[PATCH] D52997: [x86] allow single source horizontal op matching (PR39195)

Tue Oct 9 03:23:10 PDT 2018

andreadb added a comment.

Hi Sanjay,

On Jaguar only, those unary HADD are going to be as fast as the SHUFFLE+ADD sequence.
In terms of overall latency, both sequences are pretty much equivalent.

HADD has a worse throughput than the SHUFFLE+ADD sequence (1 IPC) mainly because it can only execute on pipe0. SHUFFLE+ADD gives more flexibility to the HW scheduler.
The biggest advantage on Jaguar is that HADD is not microcoded. The XMM variant is fast-path single, which allows us to achieve a better throughput from the decoders (w.r.t. the SHUFFLE+ADD).

I don't see it as a big problem if we start "regressing" this particular case on Jaguar.

I don't have a problem with aggressively selecting HADD at ISel stage, provided that we "undo" that canonicalization in a later (machine combiner?) pass.
Using HADD is not just slow for Intel, it is going to be slow for other AMD processors too. Similarly to what we do for other instructions (CMOV/LEA) which may be further expanded later on.

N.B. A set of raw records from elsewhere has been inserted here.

-- ==== Sys2Proof/Machine/Answers.lean ====
section
/-! DEFINITION. Answers that reach a control thread (R154, R310, R311, R316, R324): loads, acknowledgements, operations, and the confirming
and discarding of run-ahead streams (R59). -/

namespace Sys2Proof.Machine

/-! ## Run-ahead confirmed and discarded (R59, R316) -/

/-- The trim counter of a flow at its receiver (R76). -/
def flowKey (g sid : Nat) : Nat := 2 ^ 20 + g * 65536 + sid
def addTrim (s : State) (k n : Nat) : State := { s with trims := tabPut s.trims k (Nat.min 0xFFFF (tabGet s.trims k 0 + n)) }

/-- A stream's generation is confirmed: its flow's trim counter begins with the prunes it met, its slots are set up, its tokens may leave. -/
def confirmStream (s : State) (l : Loc) (st : Stream) : State :=
  let s0 := putStream s l { st with gen := none, specTrim := 0 }
  let s1 := { s0 with trims := tabDel s0.trims (flowKey st.grove st.sid) }
  let s2 := if st.specTrim = 0 then s1 else addTrim s1 (flowKey st.grove st.sid) st.specTrim
  if st.kind = .fill then setupFill s2 st else s2

/-- The streams a thread bound under some generations. -/
def genStreams (s : State) (t : Nat) (nums : List Nat) : List (Loc × Stream) :=
  match s.groveOfThread t with
  | none => []
  | some g => (groveStreams s (s.grove g)).filter (fun l => l.2.thread = t && (match l.2.gen with
    | some n => nums.contains n
    | none => false))

def confirmGens (s : State) (t : Nat) (nums : List Nat) : State :=
  (genStreams s t nums).foldl (fun s l => confirmStream s l.1 l.2) s

/-- The bind count of an engine falls again, so that the next id is as without the discarded stream (R59; log entry 34): no other thread has bound on
that engine since. -/
def unbind (s : State) (st : Stream) : State :=
  match sidSlice (s.grove st.grove) st.sid with
  | none => s
  | some x =>
    let i := st.sid / 256 % 2
    let e := engineOf s x i
    setEngine s x i { e with binds := e.binds - 1 }

/-- A run-ahead stream discarded: it is unbound and leaves no count. -/
def discardStream (s : State) (st : Stream) : State :=
  match findStream s (s.grove st.grove) st.sid with
  | none => s
  | some (l, cur) =>
    let n := followCount s (match sidSlice (s.grove st.grove) st.sid with
      | some x => x
      | none => 0) cur
    let s1 := unbind (dropStream s l) st
    let s2 := { s1 with ops := s1.ops.filter (fun o => o.id ≠ st.op) }
    s2.setThr st.thread (((s2.thr st.thread).subCtr .ld 1).subCtr .mx n)

/-- The youngest bind is discarded first. -/
def discardGens (s : State) (t : Nat) (nums : List Nat) : State :=
  (sortBy (fun l => l.2.op) (genStreams s t nums)).foldr (fun l s => discardStream s l.2) s

/-- After a value has arrived, the branches that waited for it are decided (R316). -/
def resolveThread (s : State) (t id : Nat) : State :=
  match resolveGens (s.thr t) id [] (s.thr t).specs with
  | (th, specs, gone) =>
    let sure := closeSure specs
    let s1 := discardGens (s.setThr t { th with specs := sure.2, since := if th.status = .ready then (s.thr t).readySince s.now else th.since }) t gone
    confirmGens s1 t sure.1

/-! ## Answers -/

/-! ## The end of a commit (R146) -/

/-- The exact store streams bound on a slice, by port. -/
def exactPorts (s : State) (x : Nat) : List (Nat × Stream) :=
  sortBy (fun q => q.2.cp) ((sliceStreams s x).filterMap (fun l =>
    match l.1 with
    | .gen _ k => if l.2.kind = .store && (streamGrove s l.2).exact then some (k, l.2) else none
    | .queued _ _ => none))

/-- The tokens of a round that a stream holds. -/
def Stream.ofRound (st : Stream) (n : Nat) : List Held := st.held.filter (fun h => h.round = n)

/-- A stream has committed its rounds up to n. -/
def roundDone (n : Nat) (s : State) (x k : Nat) : State :=
  match genStream s x k with
  | none => s
  | some st => setGen s x k (some { st with rdone := Nat.max st.rdone n })

/-- The streams whose round n a commit of a slice performs: one that commits alone, or all but those bound since it began. -/
def commitPorts (s : State) (x : Nat) (alone : Option Nat) (n : Nat) : List (Nat × Stream) :=
  (exactPorts s x).filter (fun q => if alone.isNone then decide (q.2.commitBase < n) else alone = some q.1)

/-- The tokens of a commit whose writes are not on their way yet, in the order of R146: (generator, token). -/
def commitLeft (s : State) (x : Nat) (alone : Option Nat) (n : Nat) : List (Nat × Held) :=
  (commitPorts s x alone n).flatMap (fun q => ((q.2.ofRound n).filter (fun h => !writeUnderWay s q.2.op h.pos)).map (fun h => (q.1, h)))

/-- A write of a commit of a slice has not been acknowledged. -/
def commitOpen (s : State) (x : Nat) : Bool := s.reqs.any (fun q => match q.kind with
  | .portWrite y _ exact _ _ _ => y = x && exact
  | _ => false)

/-- A round counts as committed once every write of it has been acknowledged. -/
def settleCommit (s : State) (x : Nat) : State :=
  match (s.slice x).commit with
  | none => s
  | some (alone, n) =>
    if commitOpen s x || !(commitLeft s x alone n).isEmpty then s
    else
      let s1 := (commitPorts s x alone n).foldl (fun s q => roundDone n s x q.1) s
      s1.setSlice x { s1.slice x with commit := none, committed := if alone.isNone then n else (s1.slice x).committed }

def dropReq (s : State) (id : Nat) : State := { s with reqs := s.reqs.filter (fun r => r.id ≠ id) }

/-- The VA a bad word poisons the register with. -/
def MemReq.poison (r : MemReq) : Option Nat := if r.bad then some r.va else none

/-- A value arrives at its register and its operation completes on a counter. -/
def arriveAt (s : State) (r : MemReq) (c : Ctr) : State :=
  let s1 := dropReq s r.id
  s1.setThr r.src ((((s1.thr r.src).arrive r.id r.value r.poison s1.now).subCtr c 1).pushGive r.give)

/-- LOAD_DATA_RETURN, once the answer has come: the value of a load, an ldf or ldt, an arrive or a gsize reaches its register, and it completes on ld. -/
def execLoadDataReturn (id : Nat) (s : State) : Res :=
  .next
    (match s.reqs.find? (fun r => r.id = id) with
     | none => s
     | some r =>
       if !r.pieces.isEmpty || r.ans ≠ 2 then s
       else
         match r.kind with
         | .load _ _ | .ldf | .ldt => resolveThread (arriveAt s r .ld) r.src id
         | .barArrive _ _ | .gsize _ _ => arriveAt s r .ld
         | _ => s)

/-- STORE_ACKNOWLEDGEMENT: a store, an atomic, a fill, a bar.init or a group command is acknowledged, completing on st; the write of a store
port's token is acknowledged to its port (R146, R149). -/
def execStoreAcknowledgement (id : Nat) (s : State) : Res :=
  .next
    (match s.reqs.find? (fun r => r.id = id) with
     | none => s
     | some r =>
       if !r.pieces.isEmpty || r.ans ≠ 2 then s
       else
         match r.kind with
         | .store _ _ | .amo _ _ _ _ | .fill _ | .fillAck | .manifest _ | .barInit _ _ _ | .gjoin _ _ | .gleave _ _ => arriveAt s r .st
         | .portWrite x _ _ _ _ _ => settleCommit (dropReq s id) x
         | _ => s)

/-- An operation that has reached its end is gone: its result is written, its counter falls, its give is pushed. -/
def endOp (s : State) (o : Op) : State :=
  let s1 := { s with ops := s.ops.filter (fun q => q.id ≠ o.id) }
  let th := (s1.thr o.thread).arrive o.id o.res none s1.now
  let th1 := match o.ctr with
    | some c => th.subCtr c 1
    | none => th
  s1.setThr o.thread (th1.pushGive o.give)

end Sys2Proof.Machine
end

The problem with having a rule in the machine combiner is that we need to account for register pressure and block frequency too. Essentially, we need a (not too trivial) cost model there; simply comparing code snippets in term of throughput and latency is probably not enough at that stage.
We could have a post-RA pass (before we run the post-RA scheduler) that decides when it is profitable to revert the HADD canonicalization and expand it back to a shuffle+add.

Just my opinion.

https://reviews.llvm.org/D52997